Carnegie Mellon University researchers developed a new type of mixed-reality platform that can help children learn basic scientific concepts while experimenting in the physical world with the help of an AI agent.
Makerspaces and STEAM (science, technology, engineering, art and math) learning spaces are becoming common fixtures in schools, libraries and museums. Students of all ages can use them to learn coding, understand physics, build robots, learn sewing and more through self-led experiences with physical objects or virtual instruction on a tablet or device. But, when children interact with these tools, how much are they actually learning?
Nesra Yannier, a systems scientist at CMU’s Human-Computer Interaction Institute where she also received her Ph.D., and her colleagues Ken Koedinger and Scott Hudson, examined the effectiveness of learning spaces and developed a special “intelligent science station” to help improve children’s ability to learn underlying scientific principles. Their research, published in the International Journal of Artificial Intelligence in Education, showed that achieving active learning of science and engineering requires more than hands-on activity.
Meet NoRILLA (Novel Research-based Intelligent Lifelong Learning Apparatus), a mixed-reality system that includes a shaking table, a friendly cartoon gorilla and an intelligent tutoring system (that can be applied to many different content areas). This intelligent science station allows children to explore the physical world while getting personalized guidance from the virtual world.
Yannier wanted to understand if exploring and constructing with physical objects, like blocks, was enough to teach children scientific concepts. She wondered if having AI inquiry guidance on top of physical experimentation could improve children’s learning and lead to deeper understanding.

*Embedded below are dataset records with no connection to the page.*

-- ==== Sys2Proof/Tests/Slice0.lean ====
section
/-! SUPPORT. Tests, with expected results from spec/ (the rule is named at each), and for every statement with
hypotheses a witness that meets them. -/

namespace Sys2Proof.Tests

open Sys2Proof Sys2Proof.Machine

/-! States for the tests -/

/-- The calls of a read of `Angle` that waits in `q` (41_transaction.md R143, R144). -/
def callsUpTo (x : Bool) : SeqState → List Entry
  | .idle | .reserved => []
  | .aSel => [.csLow none]
  | .aXfer => .transfer 0xFF#8 0xFF#8 none :: (if x then [.csLow (some .ok)] else [])
  | .aDes => [.csHigh none, .transfer 0xFF#8 0xFF#8 (some (.ok 0xAA#8 0xBB#8)), .csLow (some .ok)]
  | .bSel => [.csLow none, .csHigh (some .ok), .transfer 0xFF#8 0xFF#8 (some (.ok 0xAA#8 0xBB#8)), .csLow (some .ok)]
  | .bXfer => .transfer 0#8 0#8 none :: (if x then [.csLow (some .ok), .csHigh (some .ok)] else []) ++
      .transfer 0xFF#8 0xFF#8 (some (.ok 0xAA#8 0xBB#8)) :: (if x then [.csLow (some .ok)] else [])
  | .bDes => [.csHigh none, .transfer 0#8 0#8 (some (.ok 0x12#8 0x34#8)), .csLow (some .ok), .csHigh (some .ok),
      .transfer 0xFF#8 0xFF#8 (some (.ok 0xAA#8 0xBB#8)), .csLow (some .ok)]

/-- A PE in `q`, in the middle of `EXECUTE Angle` unless it is idle, with the inputs given. -/
def inState (x : Bool) (q : SeqState) (reqs : List Hreq) (sa : List SelectAnswer) (ta : List TransferAnswer) : State :=
  { State.construct x with
    seq := q, op := 1#3, rsel := 6#3, rxh := 0x12#8, rxl := 0x34#8, requests := reqs, selectAnswers := sa,
    transferAnswers := ta, history := callsUpTo x q }

variable (reqs : List Hreq) (sa : List SelectAnswer) (ta : List TransferAnswer)

theorem explicit_engineInv (q : SeqState) (h : q ≠ .reserved) : EngineInv (inState true q reqs sa ta) := by
  cases q <;> first | exact absurd rfl h | exact ⟨h, fun _ => rfl, fun h => Bool.noConfusion h, rfl⟩

theorem explicit_lineInv (q : SeqState) : LineInv (inState true q reqs sa ta) := by
  cases q <;> constructor <;> simp [inState, callsUpTo, selectLevel]

theorem implicit_engineInv (q : SeqState) (h : q = .idle ∨ q = .aXfer ∨ q = .bXfer) :
    EngineInv (inState false q reqs sa ta) := by
  rcases h with rfl | rfl | rfl <;> exact ⟨by simp [inState], fun _ => rfl, fun _ => by simp [inState], rfl⟩

/-! WellFormed: an ill-formed term for each check (30_encoding.md R92) -/

theorem test_wf_encode_seven : (Instr.encode 7#3).wf = false := by decide
theorem test_wf_execute_seven : (Instr.execute 7#3).wf = false := by decide
theorem test_wf_readU16_seven : (Instr.readU16 7#3).wf = false := by decide
theorem test_wf_ignored_field : (Instr.diagGain 7#3).wf && (Instr.magnitude 7#3).wf && (Instr.angle 7#3).wf := by decide

/-! Decoding: one word per row of the opcode table, written out from 30_encoding.md R88, R89 -/

theorem test_decode_encode : decodeTableWord 6 0b000_110 = some (.encode 6#3) := by decide
theorem test_decode_execute : decodeTableWord 6 0b001_101 = some (.execute 5#3) := by decide
theorem test_decode_readU16 : decodeTableWord 6 0b010_000 = some (.readU16 0#3) := by decide
theorem test_decode_diagGain : decodeTableWord 6 0b011_000 = some (.diagGain 0#3) := by decide
theorem test_decode_magnitude : decodeTableWord 6 0b100_111 = some (.magnitude 7#3) := by decide
theorem test_decode_angle : decodeTableWord 6 0b101_001 = some (.angle 1#3) := by decide
theorem test_decode_reserved_operation : decodeBytes [0b00110000#8] = .error .reservedOperation := by decide
theorem test_decode_reserved_selector : decodeBytes [0b00010111#8] = .error .reservedSelector := by decide
theorem test_decode_not_six_bits : decodeBytes [0b01000000#8] = .error .notSixBits := by decide
theorem test_decode_no_length : decodeBytes [] = .error .wrongLength := by decide
theorem test_decode_rdClearErrorFlag : decodeTableWord 16 0b0100000000000001 = some .rdClearErrorFlag := by decide
theorem test_decode_rdProgrammingControl : decodeTableWord 16 0b1100000000000011 = some .rdProgrammingControl := by decide
theorem test_decode_rdOtpZeroPosHigh : decodeTableWord 16 0b0100000000010110 = some .rdOtpZeroPosHigh := by decide
theorem test_decode_rdOtpZeroPosLow : decodeTableWord 16 0b1100000000010111 = some .rdOtpZeroPosLow := by decide
theorem test_decode_rdDiagAgc : decodeTableWord 16 0b0111111111111101 = some .rdDiagAgc := by decide
theorem test_decode_rdMagnitude : decodeTableWord 16 0b0111111111111110 = some .rdMagnitude := by decide
theorem test_decode_rdAngle : decodeTableWord 16 0b1111111111111111 = some .rdAngle := by decide
theorem test_decode_nop : decodeTableWord 16 0b0000000000000000 = some .nop := by decide
/-- R88: "or `0xFFFE`" is the wrong one of the document's pair for `Magnitude`. -/
theorem test_decode_wrong_parity : decodeTableWord 16 0xFFFE = none := by decide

“Traditionally, we think that practice makes perfect, that people can learn by just tinkering and exploring — for example if you just keep practicing building you will become a better builder,” Yannier said. “But our research showed that without interactive guided-discovery based on proven learning techniques and methods, children don’t actually learn the underlying scientific principles and the skills needed to transfer to real-world construction and problem-solving.”
The experiment that Yannier and colleagues conducted had three conditions. In the Explore-Construct condition, children are challenged to build and construct things, like in a traditional maker space. For example, they may see a prompt on the screen asking them to build a tower that will not fall over when the table shakes. The children build the tower with blocks and press a button to start the shaking. If their tower falls, the children may try again, or they may move on to another challenge.
In the Guided Discovery condition, the intelligent science station prompts the children to go through the inquiry cycle with personalized interactive feedback from the gorilla character. As they do experiments, the system is able to observe and interpret children’s actions to accurately monitor and evaluate their predictions, experiments and explanations.
In the Combined condition, children alternate between the Guided Discovery and Explore-Construct conditions.
Yannier’s team found that the Guided Discovery and Combined conditions performed significantly better than the Explore-Construct condition. Children who played with the Intelligent Science Stations with AI inquiry guidance were better able to explain the scientific concepts they learned and apply them to real-world construction. In fact, the Combined condition, where they received reactive pedagogical interaction and guidance from the AI agent, led to 10 times more learning compared to the Explore-Construct condition, which is similar to what many maker spaces, museum exhibits and physical products are like currently.
“The most surprising result was that even though children were doing a lot of building in the Explore-Construct condition, their buildings did not improve at all. They practiced the most building in this condition, but the transfer to real-world building was the worst,” Yannier said. “When we added the guided inquiry with AI interactivity, we saw huge improvements.”
While learning from the intelligent science station, children are also having fun. Yannier said some of her favorite comments from children included:
“I wish all my science classes were fun like this!”
“I never thought something we do at school could be so much fun!”
And even, “This is the best day of my life!”
“We’ve been hearing from teachers that the kids are really persistent. Even if they fail they want to come back and try again,” Yannier said.
Koedinger, a professor of human-computer interaction and psychology, said that NoRILLA works because it utilizes proven learning methods and techniques.
“The learning science behind this is based on decades of CMU research in cognitive psychology,” he said. “This system is a real breakthrough in bringing intelligent tutoring systems from computer screen interaction into the real world where we can watch and help kids learn science while they are actually doing it.”
The intelligent science station provides additional benefits. It can be used in situations where teachers do not have training in science, guiding them along with their students. Additionally, the technology is not just valuable for children. The researchers said it could also be applied in manufacturing apprenticeships. For example, it could be adapted to teach factory workers how to operate a 3D printer or other equipment.
The NoRILLA system is currently being used in schools, museums and early childhood programs to teach STEAM concepts including physics, math, geometry, scientific curiosity and critical thinking. Yannier and her team are working on creating technology to expand intelligent science stations for different scientific apparatus, such as ramps, balance scales, falling objects and more. They hope to disseminate intelligent science stations to many more learning settings to benefit children from different backgrounds.